Fallecido Hugo Chávez, el giro autoritario se tornó aún más acentuado. Se extendieron las torturas, las desapariciones forzadas y los muertos de prisioneros bajo custodia de sus captores. La mordaza a los medios de información se convirtió en autocensura. Los pocos y debilitados partidos que quedaban en pie fueron judicializados; se les arrebató a sus genuinos dirigentes. Las inhabilitaciones, que apenas afectaban a unos cuantos dirigentes, se convirtieron en un recurso para anular a los líderes que lograban sobrevivir y destacarse.

En el caso de Víctor Quero Navas, el talante represivo del sistema alcanzó niveles de sadismo que, incluso conociendo la trayectoria del régimen, estremecen. Ahora se sabe que el comerciante informal de 51 años de edad fue capturado en los primeros días de enero de 2025, en medio de la paranoia que se le desató al madurismo después de la paliza recibida en la elección del 28 de julio de 2024. Se le acusó, sin ninguna prueba, de ser terrorista, incitar a la violencia y traidor a la patria. Jamás se le permitió tener un defensor privado. Nunca fue llevado a los tribunales para que se conociera su causa y se cumpliera con el Estado de Derecho. Luego de la lucha infatigable de su madre, la señora Carmen Teresa Navas, por conocer su paradero, se estableció que falleció en julio del año pasado. Las condiciones de su muerte no han sido aclaradas, pero es lícito suponer que murió luego de haber sido sometido a un trato infinitamente cruel y degradante.

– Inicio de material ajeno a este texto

-- ==== Sys2Proof/Laws/Invariants.lean ====
section
/-! SUPPORT. What each operation of a step does to the invariants of Safety: `Keeps`, closed under composition,
for the proof of an invariant to cite in place of unfolding an operation. -/

namespace Sys2Proof.Machine

/-- Each of the five invariants that holds before holds after. -/
structure Keeps (s t : State) : Prop where
  records : RecordsSafe s → RecordsSafe t
  queues : QueuesSafe s → QueuesSafe t
  references : ReferencesSafe s → ReferencesSafe t
  demand : DemandSafe s → DemandSafe t
  link : LinkSafe s → LinkSafe t

theorem Keeps.refl (s : State) : Keeps s s := ⟨id, id, id, id, id⟩

theorem Keeps.trans {s t r : State} (h : Keeps s t) (k : Keeps t r) : Keeps s r :=
  ⟨fun x => k.records (h.records x), fun x => k.queues (h.queues x),
    fun x => k.references (h.references x), fun x => k.demand (h.demand x), fun x => k.link (h.link x)⟩

/-! ### Operations that keep jobs, records and the library -/

theorem Keeps.of_kept {s t : State} (h : Kept s t) (hd : DemandSafe s → DemandSafe t)
    (hl : LinkSafe s → LinkSafe t) : Keeps s t :=
  ⟨h.recordsSafe, h.queuesSafe, h.referencesSafe, hd, hl⟩

theorem demandSafe_same {s t : State} (h : t.channel = s.channel) : DemandSafe s → DemandSafe t := by
  unfold DemandSafe; rw [h]; exact id

theorem linkSafe_same {s t : State} (h : t.link = s.link) : LinkSafe s → LinkSafe t := by
  unfold LinkSafe; rw [h]; exact id

theorem Keeps.same {s t : State} (h : Kept s t) (hc : t.channel = s.channel) (hl : t.link = s.link) :
    Keeps s t := .of_kept h (demandSafe_same hc) (linkSafe_same hl)

theorem Served.keeps {s t : State} (h : Served s t) : Keeps s t :=
  .of_kept h.kept h.demand h.linkSafe

theorem Keeps.modSt (s : State) (u : Station) {f : StationState → StationState}
    (h : Carries (s.st u) (f (s.st u))) : Keeps s (s.modSt u f) := (Served.modSt s u h).keeps

theorem Keeps.modJobs (s : State) (u : Station) {f : StationState → StationState}
    (h : Jobs (s.st u) (f (s.st u))) : Keeps s (s.modSt u f) :=
  .same (.modSt s u h) (by simp) (by simp)

theorem Keeps.setRun (s : State) (r : RunState) (m : StopMode) : Keeps s (s.setRun r m) :=
  .same (.setRun s r m) rfl rfl

theorem Keeps.judgeRun (s : State) : Keeps s s.judgeRun := by
  unfold State.judgeRun; split
  · exact .setRun _ _ _
  · exact .refl _

theorem Keeps.elapse (s : State) (n : Nat) : Keeps s (s.elapse n) :=
  .of_kept (.elapse s n) id id

/-- An expiry keeps what its act keeps. -/
theorem Keeps.expire (s : State) (t : Timer) (act : State → State) (h : ∀ b, Keeps b (act b)) :
    Keeps s (s.expire t act) := by
  unfold State.expire; split
  · exact .refl _
  · exact (Keeps.elapse _ _).trans (h _)

theorem Keeps.setInvReady (s : State) (b : Bool) : Keeps s { s with invReady := b } :=
  .same ⟨rfl, rfl, rfl, fun u => by cases u <;> exact .refl _⟩ rfl rfl

theorem Keeps.setInvFault (s : State) (b : Bool) : Keeps s { s with invFault := b } :=
  .same ⟨rfl, rfl, rfl, fun u => by cases u <;> exact .refl _⟩ rfl rfl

En ese crimen, el cinismo de las autoridades oficiales alcanzó cotas insólitas. Quienes tenían la obligación de informar de su situación, le mintieron de forma descarada a la señora Carmen Teresa. Durante muchos meses ella deambuló por cárceles y hospitales buscando a su hijo. Fue a los tribunales y al Ministerio para el Servicio Penitenciario. Les pidió al Fiscal General y al Defensor del Pueblo que le notificaran dónde se encontraba Víctor. En ninguna instancia oficial se le dijo qué había ocurrido, pero todos lo sabían o, al menos, poseían los instrumentos para averiguarlo. Lo último que hizo un juez que supuestamente debía ocuparse de su causa fue negarle la aplicación de la eliminada Ley de Amnistía.  Hubo sadismo e impudicia.

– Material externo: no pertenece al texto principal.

/-- The record of a job, written while the station is busy with it (R37, R159, R165). -/
theorem writeRecord_written (s : State) (u : Station) (o : Option RecordOutcome) {c : Context}
    (h : (s.st u).current = some c) :
    RecordWritten u c ((s.st u).recordOf u o c) s (s.writeRecord u o) := by
  refine ⟨?_, ?_, ?_, writeRecord_current s u o, ?_⟩
  · rw [writeRecord_busy s u o h]; simp
  · rw [writeRecord_busy s u o h]; simp
  · rw [writeRecord_busy s u o h]; simp [State.dropRef, State.setSlot, State.slot]
  · rw [writeRecord_busy s u o h]
    unfold State.judgeRun
    have e : ((((s.setRecords (s.records ++ [(s.st u).recordOf u o c]) (s.reservations - 1)).modSt u
        (StationState.recordWritten ((s.st u).outcomeOf o c) ((s.st u).closing c))).dropRef
          c.job.slot).anyCurrent = false) ↔ (s.st u.other).busy = false := by
      cases u <;> simp [State.anyCurrent, State.dropRef, State.setSlot, StationState.busy,
        StationState.recordWritten, State.modSt, State.setSt]
    have r : (((s.setRecords (s.records ++ [(s.st u).recordOf u o c]) (s.reservations - 1)).modSt u
        (StationState.recordWritten ((s.st u).outcomeOf o c) ((s.st u).closing c))).dropRef
          c.job.slot).run = s.run := by simp [State.dropRef, State.setSlot]
    by_cases hh : s.run = .stopping ∧ (s.st u.other).busy = false
    · rw [if_pos hh, if_pos ⟨r.trans hh.1, e.mpr hh.2⟩]; simp
    · rw [if_neg hh, if_neg fun x => hh ⟨r ▸ x.1, e.mp x.2⟩]; exact r

theorem RecordWritten.modSt {u : Station} {c : Context} {r : Record} {s t : State}
    (h : RecordWritten u c r s t) {f : StationState → StationState}
    (hf : (f (t.st u)).current = (t.st u).current) : RecordWritten u c r s (t.modSt u f) := by
  obtain ⟨h1, h2, h3, h4, h5⟩ := h
  exact ⟨by simp [h1], by simp [h2], by simp [h3], by simp [hf, h4], by simp [h5]⟩

/-- The outcome a record takes in the order of R172, where neither a warm reset nor a failed recheck gives it. -/
theorem outcome_recordOf (u : Station) (c : Context) (x : StationState) :
    (x.recordOf u none c).outcome = outcomeOrder (x.closing c) x.trail.tallies.flagged := by
  show (x.closing c).outcome _ = _
  unfold Context.outcome outcomeOrder
  cases hf : (x.closing c).firstFault
  · cases hp : (x.closing c).pendingOutcome <;> cases hk : (x.closing c).job.kind <;> simp
  · simp

@[simp] theorem firstFault_closing (c : Context) (x : StationState) :
    (x.closing c).firstFault = c.firstFault := by
  unfold StationState.closing Context.closeRepeat; split <;> rfl
@[simp] theorem secondFault_closing (c : Context) (x : StationState) :
    (x.closing c).secondFault = c.secondFault := by
  unfold StationState.closing Context.closeRepeat; split <;> rfl
@[simp] theorem startTime_closing (c : Context) (x : StationState) :
    (x.closing c).startTime = c.startTime := by
  unfold StationState.closing Context.closeRepeat; split <;> rfl
@[simp] theorem heatTime_closing (c : Context) (x : StationState) :
    (x.closing c).heatTime = c.heatTime := by
  unfold StationState.closing Context.closeRepeat; split <;> rfl
@[simp] theorem job_closing (c : Context) (x : StationState) : (x.closing c).job = c.job := by
  unfold StationState.closing; exact closeRepeat_job _ _

/-! ### HEAT entry -/

theorem tankAtEntry_rest (t : TankState) (x : StationState) :
    ∃ ta, x.tankAtEntry t = { x with trail := { x.trail with tallies := ta } } := by
  unfold StationState.tankAtEntry; split
  · exact ⟨_, rfl⟩
  · exact ⟨_, rfl⟩

/-- The station after HEAT entry (R29, R49, R66). -/
theorem enterHeat_station (now : Time) (tank : TankState) (p : Profile) (x : StationState) :
    let y := x.enterHeat now tank p
    y.mode = .heat ∧ y.walk = x.walk ∧ y.queue = x.queue ∧ y.lines = x.lines ∧ y.settings = x.settings
      ∧ y.quench = x.quench ∧ y.current = x.current.map (Context.enterHeat now)
      ∧ y.trail.phase = .heating p.start (newSlice x.settings p 0) ∧ y.trail.list = [] ∧ y.trail.remainder = 0
      ∧ y.motion.spindleDemand = (segGet p.segs 0).rotation
      ∧ y.motion.mode = (if (segGet p.segs 0).dwell.isSome then .hold else .scan (segGet p.segs 0).speed) := by
  intro y
  obtain ⟨ta, h⟩ := tankAtEntry_rest tank { (x.modContext (Context.enterHeat now)).openTrail p with mode := .heat }
  simp only [y, StationState.enterHeat, h]
  simp [StationState.openTrail]

/-- The part after HEAT entry. -/
theorem enterHeat_part (s : State) (u : Station) :
    let t := s.enterHeat u
    let p := s.profileOf u
    let x := s.st u
    t.channel = s.channel.noticeHeat u (entryDemand p x.settings.powerLead) s.common.settleTime
      ∧ (t.st u).mode = .heat ∧ (t.st u).walk = x.walk ∧ (t.st u).queue = x.queue
      ∧ (t.st u).quench = x.quench ∧ (t.st u).current = x.current.map (Context.enterHeat s.time)
      ∧ (t.st u).trail.phase = .heating p.start (newSlice x.settings p 0) ∧ (t.st u).trail.list = []
      ∧ (t.st u).trail.remainder = 0 ∧ (t.st u).motion.spindleDemand = (segGet p.segs 0).rotation := by
  intro t p x
  obtain ⟨h1, h2, h3, h4, h5, h6, h7, h8, h9, h10, h11, -⟩ := enterHeat_station s.time s.tank.state p x
  simp only [t, State.enterHeat]
  split <;> simp [h1, h2, h3, h6, h7, h8, h9, h10, h11, x, p] at *

/-! ### The profile of a station -/

/-- A change that keeps the current job keeps the profile its station reads. -/
theorem profileOf_modSt (s : State) (u : Station) (f : StationState → StationState)
    (h : ((f (s.st u)).current).map (fun c => c.job.slot) = (s.st u).current.map fun c => c.job.slot) :
    (s.modSt u f).profileOf u = s.profileOf u := by
  unfold State.profileOf; rw [st_modSt_self]; unfold State.slot; rw [slots_modSt]
  cases h1 : (f (s.st u)).current <;> cases h2 : (s.st u).current <;> simp [h1, h2] at h ⊢
  rw [h]

theorem modSt_congr (s : State) (u : Station) {f g : StationState → StationState}
    (h : f (s.st u) = g (s.st u)) : s.modSt u f = s.modSt u g := by
  unfold State.modSt; rw [h]

/-! ### The release and the context -/

theorem release_not (s : State) (u : Station) (h : s.channel.holder ≠ some u) : s.release u = s := by
  unfold State.release; rw [if_neg h]

theorem Context.fix_eq (o : PendingOutcome) (c : Context) :
    c.fix o = { c with pendingOutcome := if c.pendingOutcome = .faulted then .faulted else o } := by
  unfold Context.fix; split
  · next h => rw [← h]
  · rfl

/-! ### A grant at the stations -/

@[simp] theorem st_enterHeat_other (s : State) (u : Station) : (s.enterHeat u).st u.other = s.st u.other := by
  unfold State.enterHeat; dsimp only; split <;> simp

@[simp] theorem st_passWalk_other (s : State) (u : Station) : (s.passWalk u).st u.other = s.st u.other := by
  unfold State.passWalk; simp

@[simp] theorem st_enterW8_other (s : State) (u : Station) : (s.enterW8 u).st u.other = s.st u.other := by
  unfold State.enterW8; dsimp only; split <;> simp

@[simp] theorem st_passW7_other (s : State) (u : Station) : (s.passW7 u).st u.other = s.st u.other := by
  unfold State.passW7; split <;> simp

theorem passW7_not (s : State) (u : Station) (h : (s.st u).walk.current ≠ some .w7) : s.passW7 u = s := by
  unfold State.passW7; rw [if_neg h]

/-- A station that does not wait at W7 is not touched by a grant. -/
theorem st_grant (s : State) (u : Station) (h : (s.st u).walk.current ≠ some .w7) :
    s.grant.st u = s.st u := by
  unfold State.grant; split
  · split
    · rfl
    · next v _ =>
      dsimp only; split
      · unfold State.holdChannel
        rcases eq_or_other v u with rfl | rfl
        · rw [passW7_not _ _ (by simpa using h)]; simp
        · simp
      · simp
  · rfl

theorem st_release (s : State) (v u : Station) (h : (s.st u).walk.current ≠ some .w7) :
    (s.release v).st u = s.st u := by
  unfold State.release; split
  · rw [st_grant _ _ (by simpa using h)]; simp
  · rfl

theorem st_withdraw (s : State) (v u : Station) (h : (s.st u).walk.current ≠ some .w7) :
    (s.withdraw v).st u = s.st u := by
  unfold State.withdraw; split
  · split <;> simp
  · split
    · exact st_release _ _ _ h
    · simp
  · simp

Con Quero Navas se hicieron patentes la destrucción del Estado de Derecho y el Estado Constitucional, la indefensión del ciudadano frente a la maquinaria represiva oficial, la inexistencia del derecho a la defensa y la presunción de inocencia, la desaparición del Habeas Corpus, la impunidad y complicidad de las autoridades del Estado, desde los rangos más altos hacia abajo.

Quero Navas es uno de los nombres de esa larga, casi interminable, lista de personas que han sido víctimas de la brutalidad del régimen. Se suma al martirio de Fernando Albán, del capitán Rafael Acosta Arévalo y de los otros 25 presos políticos que han fallecido mientras estaban en los calabozos del régimen. Agrego a los policías metropolitanos, quienes, a pesar de no haber fallecido, han pasado sus mejores años detrás de unas rejas.

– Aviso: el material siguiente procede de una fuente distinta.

theorem lined_presentGone (x : StationState) : Lined x x.presentGone := by
  have h : Lined x { x with partConsumed := false } :=
    ⟨rfl, rfl, rfl, rfl, rfl, rfl, rfl, rfl, id, id, .inl rfl, rfl, rfl⟩
  unfold StationState.presentGone; dsimp only; split
  · exact h.trans (lined_completeHandshake _)
  · exact h

/-- A change of one station alone by its lines. -/
def LinedAt (u : Station) (s t : State) : Prop := ∃ x, t = s.setSt u x ∧ Lined (s.st u) x

theorem LinedAt.modSt (s : State) (u : Station) {f : StationState → StationState}
    (h : Lined (s.st u) (f (s.st u))) : LinedAt u s (s.modSt u f) := ⟨_, rfl, h⟩

theorem setSt_setSt (s : State) (u : Station) (x y : StationState) : (s.setSt u x).setSt u y = s.setSt u y := by
  cases u <;> rfl

theorem setSt_st (s : State) (u : Station) : s.setSt u (s.st u) = s := by cases u <;> rfl

theorem LinedAt.refl (s : State) (u : Station) : LinedAt u s s := ⟨_, (setSt_st s u).symm, .refl _⟩

theorem LinedAt.trans {u : Station} {s t r : State} (h : LinedAt u s t) (k : LinedAt u t r) :
    LinedAt u s r := by
  obtain ⟨x, rfl, hx⟩ := h; obtain ⟨y, rfl, hy⟩ := k
  refine ⟨y, setSt_setSt _ _ _ _, hx.trans ?_⟩
  simpa using hy

theorem LinedAt.st {u : Station} {s t : State} (h : LinedAt u s t) : Lined (s.st u) (t.st u) := by
  obtain ⟨x, rfl, hx⟩ := h; simpa using hx

theorem LinedAt.other {u : Station} {s t : State} (h : LinedAt u s t) : t.st u.other = s.st u.other := by
  obtain ⟨x, rfl, -⟩ := h; simp

/-- With no walk at W1 a qualified change touches its station alone. -/
theorem lineChanged_lined (s : State) (u : Station) (k : LoaderLine) (a : Bool)
    (h : (s.st u).walk.current ≠ some .w1) : LinedAt u s (s.lineChanged u k a) := by
  have j : s.judgeW1 u = s := by unfold State.judgeW1; rw [if_neg fun q => h q.1]
  unfold State.lineChanged; split
  · rw [j]; exact .refl _ _
  · rw [j]; exact .refl _ _
  · exact .modSt _ _ (lined_presentGone _)
  · exact .refl _ _
  · exact .modSt _ _ (lined_holdChanged _ _)

theorem qualify_lined (s : State) (u : Station) (k : LoaderLine)
    (h : (s.st u).walk.current ≠ some .w1) : LinedAt u s (s.qualify u k) := by
  have m := LinedAt.modSt s u (lined_modLines (s.st u)
    (Lines.setQual k ⟨((s.st u).lines.qual k).sampled, ((s.st u).lines.qual k).sampled, none⟩))
  unfold State.qualify; dsimp only; split
  · exact m
  · exact m.trans (lineChanged_lined _ _ _ _ (by rw [m.st.walk]; exact h))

Las pequeñas rendijas que se han abierto después de la captura de Maduro el 3 de enero hay que aprovecharlas para exigir que los responsables de ese horrendo  asesinato sean castigados, que cesen las desapariciones forzosas, que sean liberados todos los presos políticos que aún permaneces encarcelados y que se respeten plenamente los derechos humanos y el Estado de Derecho.

Donald Trump acaba de declarar que en Venezuela no habrá más presos políticos. Delcy Rodríguez debería tomar la iniciativa ya para que no aparezca como la amanuense del jefe imperial.

El Estado no puede seguir funcionando como un engranaje diseñado para aplastar al ciudadano.